*WHAT YOU HAVE TO DO*:
The response must be made up of the lines in the entries below that contain "value".

[Opening DATASET EXTRACT section]

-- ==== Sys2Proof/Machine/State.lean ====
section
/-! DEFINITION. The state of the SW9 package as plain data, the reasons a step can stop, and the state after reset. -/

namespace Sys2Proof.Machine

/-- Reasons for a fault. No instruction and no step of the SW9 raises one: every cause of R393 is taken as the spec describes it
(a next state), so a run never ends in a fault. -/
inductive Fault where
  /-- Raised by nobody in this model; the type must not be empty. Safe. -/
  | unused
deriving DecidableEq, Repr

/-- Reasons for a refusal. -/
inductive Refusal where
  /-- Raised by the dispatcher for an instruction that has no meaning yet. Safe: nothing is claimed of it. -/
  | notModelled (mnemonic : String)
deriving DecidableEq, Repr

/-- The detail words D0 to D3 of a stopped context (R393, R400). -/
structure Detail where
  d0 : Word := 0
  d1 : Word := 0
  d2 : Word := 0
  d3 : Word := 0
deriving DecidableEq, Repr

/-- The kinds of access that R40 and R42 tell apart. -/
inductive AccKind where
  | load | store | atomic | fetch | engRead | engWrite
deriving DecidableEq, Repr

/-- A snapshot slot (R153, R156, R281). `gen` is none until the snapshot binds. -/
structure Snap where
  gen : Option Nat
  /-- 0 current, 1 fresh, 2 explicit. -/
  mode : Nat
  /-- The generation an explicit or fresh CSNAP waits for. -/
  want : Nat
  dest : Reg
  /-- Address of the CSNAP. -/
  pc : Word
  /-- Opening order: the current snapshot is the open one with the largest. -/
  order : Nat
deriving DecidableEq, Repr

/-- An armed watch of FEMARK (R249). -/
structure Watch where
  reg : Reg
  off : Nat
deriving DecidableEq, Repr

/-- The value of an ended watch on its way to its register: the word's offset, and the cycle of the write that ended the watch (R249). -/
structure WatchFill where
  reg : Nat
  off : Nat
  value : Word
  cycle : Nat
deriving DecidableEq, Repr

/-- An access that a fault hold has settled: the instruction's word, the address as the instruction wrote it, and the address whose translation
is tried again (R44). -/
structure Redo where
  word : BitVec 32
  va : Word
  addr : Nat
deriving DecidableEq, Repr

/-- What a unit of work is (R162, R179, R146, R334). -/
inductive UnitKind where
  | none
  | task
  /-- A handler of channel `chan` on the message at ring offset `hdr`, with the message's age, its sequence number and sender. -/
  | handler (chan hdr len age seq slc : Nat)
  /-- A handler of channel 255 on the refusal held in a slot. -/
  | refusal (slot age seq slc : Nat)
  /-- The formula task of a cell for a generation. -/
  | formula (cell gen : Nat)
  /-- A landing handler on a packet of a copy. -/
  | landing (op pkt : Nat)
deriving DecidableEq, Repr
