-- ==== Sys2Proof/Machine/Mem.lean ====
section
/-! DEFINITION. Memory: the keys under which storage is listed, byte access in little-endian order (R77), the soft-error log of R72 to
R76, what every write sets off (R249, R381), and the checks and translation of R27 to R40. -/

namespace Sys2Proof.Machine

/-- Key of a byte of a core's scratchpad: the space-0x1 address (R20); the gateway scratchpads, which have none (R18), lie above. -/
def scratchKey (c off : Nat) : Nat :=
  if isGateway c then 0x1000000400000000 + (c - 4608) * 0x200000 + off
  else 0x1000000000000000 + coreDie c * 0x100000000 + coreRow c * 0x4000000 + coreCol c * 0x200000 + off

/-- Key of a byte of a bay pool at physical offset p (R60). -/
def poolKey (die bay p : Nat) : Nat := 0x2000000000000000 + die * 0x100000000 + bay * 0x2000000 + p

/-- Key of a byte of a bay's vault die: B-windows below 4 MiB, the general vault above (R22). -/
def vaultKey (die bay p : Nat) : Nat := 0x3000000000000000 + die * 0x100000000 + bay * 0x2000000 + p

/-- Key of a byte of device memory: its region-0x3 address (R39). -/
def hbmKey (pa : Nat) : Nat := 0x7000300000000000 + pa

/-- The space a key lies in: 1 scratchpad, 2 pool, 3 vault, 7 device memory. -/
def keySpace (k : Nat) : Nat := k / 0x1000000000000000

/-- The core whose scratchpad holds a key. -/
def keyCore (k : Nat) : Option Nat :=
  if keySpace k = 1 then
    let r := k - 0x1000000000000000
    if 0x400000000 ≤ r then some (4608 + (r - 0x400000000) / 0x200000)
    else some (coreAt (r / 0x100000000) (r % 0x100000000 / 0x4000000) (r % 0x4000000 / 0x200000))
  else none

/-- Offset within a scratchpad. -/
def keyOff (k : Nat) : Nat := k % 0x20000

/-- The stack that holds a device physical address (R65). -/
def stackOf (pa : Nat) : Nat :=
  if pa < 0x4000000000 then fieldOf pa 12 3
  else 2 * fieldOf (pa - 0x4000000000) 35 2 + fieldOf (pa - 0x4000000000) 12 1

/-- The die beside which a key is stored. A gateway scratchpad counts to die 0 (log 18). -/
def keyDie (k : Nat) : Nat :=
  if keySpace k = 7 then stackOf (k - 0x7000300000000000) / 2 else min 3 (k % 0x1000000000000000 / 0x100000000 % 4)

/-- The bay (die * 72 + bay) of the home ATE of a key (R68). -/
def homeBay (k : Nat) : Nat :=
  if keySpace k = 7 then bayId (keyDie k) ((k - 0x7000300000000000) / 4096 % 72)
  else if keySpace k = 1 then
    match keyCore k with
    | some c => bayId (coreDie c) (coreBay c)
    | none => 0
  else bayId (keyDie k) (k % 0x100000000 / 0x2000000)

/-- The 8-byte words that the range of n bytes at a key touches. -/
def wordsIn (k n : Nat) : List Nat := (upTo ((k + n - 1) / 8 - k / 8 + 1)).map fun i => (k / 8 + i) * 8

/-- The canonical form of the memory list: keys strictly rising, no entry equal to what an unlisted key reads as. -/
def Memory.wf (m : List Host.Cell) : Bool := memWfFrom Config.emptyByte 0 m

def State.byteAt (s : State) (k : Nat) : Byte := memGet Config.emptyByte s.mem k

[Closing DATASET EXTRACT section]

*RESULT OF THIS EXERCISE*:
/-- The value of an ended watch on its way to its register: the word's offset, and the cycle of the write that ended the watch (R249). -/
  value : Word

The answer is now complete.